The Correct Option is A

The positive Benedict's test for a non-glucose substance suggests a metabolic disorder involving sugar metabolism. This clinical presentation, along with vomiting after feeding, is highly indicative of galactosemia, specifically due to GAL-1-P uridyl transferase enzyme deficiency. Galactosemia is an inborn error of metabolism that affects the body's ability to metabolize galactose, a component of lactose found in milk. Without proper metabolism, galactose accumulates in the body, leading to symptoms such as vomiting, failure to thrive, and hepatomegaly.
- Hereditary fructose intolerance involves a deficiency of aldolase B and presents with similar symptoms such as vomiting and hypoglycemia but does not typically show a positive Benedict's test for non-glucose substances.

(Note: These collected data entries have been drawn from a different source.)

/-- Reset may cut an operation at any pin event (R213, R210, R211): if the reset input comes `n` events into a step
that would lead to `u`, the first `n` of its events happen, all of them if there are fewer, exactly their samples of Data
are taken, and the engine is in the reset state, with its parameters. -/
def Obligations.ResetCutsAtAnyEvent : Prop :=
  ∀ (s u : State) (n : Nat), resetAt s 0 = some n → cycle s = .next u →
    ∃ r, step s = .next r ∧ r.trace <:+ u.trace ∧
      r.trace.length = s.trace.length + min n (u.trace.length - s.trace.length) ∧
      r.env =
        { dataIn := s.env.dataIn.drop (r.trace.countP PinEvent.isSample - s.trace.countP PinEvent.isSample)
          hostIn := s.env.hostIn.tail
          resetIn := s.env.resetIn.tail } ∧
      r = { State.resetWith s.params with env := r.env, trace := r.trace, powerOns := s.powerOns + 1 }

/-- The public outputs are defined for the host only while `BUSY` = 0 (R68). Then it reads `PRESSED`, `CHANGED`, `ERR`,
`MODE_BYTE` and `MODE`, and the axes and intensities while their flags say so (R34, R35, R42). -/
def Obligations.HostSeesNothingWhileBusy : Prop :=
  ∀ s : State,
    (s.flags.busy = true → hostView s = none ∧ ∀ i, hostReadBuf s i = none) ∧
      (s.flags.busy = false →
        (∃ v, hostView s = some v ∧ v.pressed = s.out.pressed ∧ v.changed = s.flags.changed ∧
          v.err = errCode s.flags.err ∧ v.modeByte = bufAt s 1 ∧ v.mode = modeOf (bufAt s 1) ∧
          (s.out.axisFresh = true → v.axis = some s.out.axis) ∧ (s.out.axisFresh = false → v.axis = none) ∧
          (s.out.intValid = true → v.intensity = some s.out.intensity) ∧
          (s.out.intValid = false → v.intensity = none)) ∧
          ∀ i, hostReadBuf s i = Memory.read s.buf i)

/-- The reference behaviour has no errors (R185): with no retry cap and no strict mode `ERR` stays 0; EXCHANGE and
SEND raise nothing in any variant. -/
def Obligations.ReferenceBehaviourHasNoErrors : Prop :=
  ∀ s t : State,
    (s.params.retryCap = none → s.params.strictMode = false → s.flags.err = .noError → step s = .next t →
      t.flags.err = .noError) ∧
      (∀ b, exec (.exchange b) s = .next t → t.flags = s.flags) ∧
      ∀ cmd, exec (.send cmd) s = .next t → t.flags = s.flags

/-- Unbounded retry as a step (R136, R221, R227): in the reference behaviour a SET_MODE at work that nothing answers
and no reset cuts is one after every step. -/
def Obligations.UnansweredSetModeStays : Prop :=
  ∀ s t : State, Unanswered s → step s = .next t → Unanswered t

/-- The reset input held asserted (R210): after every step of it the engine is in the reset state, whatever it was doing
and whatever the host presents; no pin event happens, no sample of Data is taken, and the parameters stay (R211). -/
def Obligations.HeldResetKeepsResetState : Prop :=
  ∀ (s : State) (n : Nat), 1 ≤ n → (∀ k, k < n → resetAt s k = some 0) →
    runSteps n s =
      .next
        { State.resetWith s.params with
          env := { s.env with hostIn := s.env.hostIn.drop n, resetIn := s.env.resetIn.drop n }
          trace := s.trace
          powerOns := s.powerOns + n }
end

- G6PD deficiency leads to hemolysis, especially following oxidative stress (like certain infections or drugs), but does not cause the vomiting after feeding or positive Benedict’s test for non-glucose substances.
- Galactosemia due to galactokinase deficiency presents similarly but tends to cause cataracts rather than the severe manifestations seen with GAL-1-P uridyl transferase deficiency.
The definitive diagnosis for this infant is galactosemia due to GAL-1-P uridyl transferase enzyme deficiency.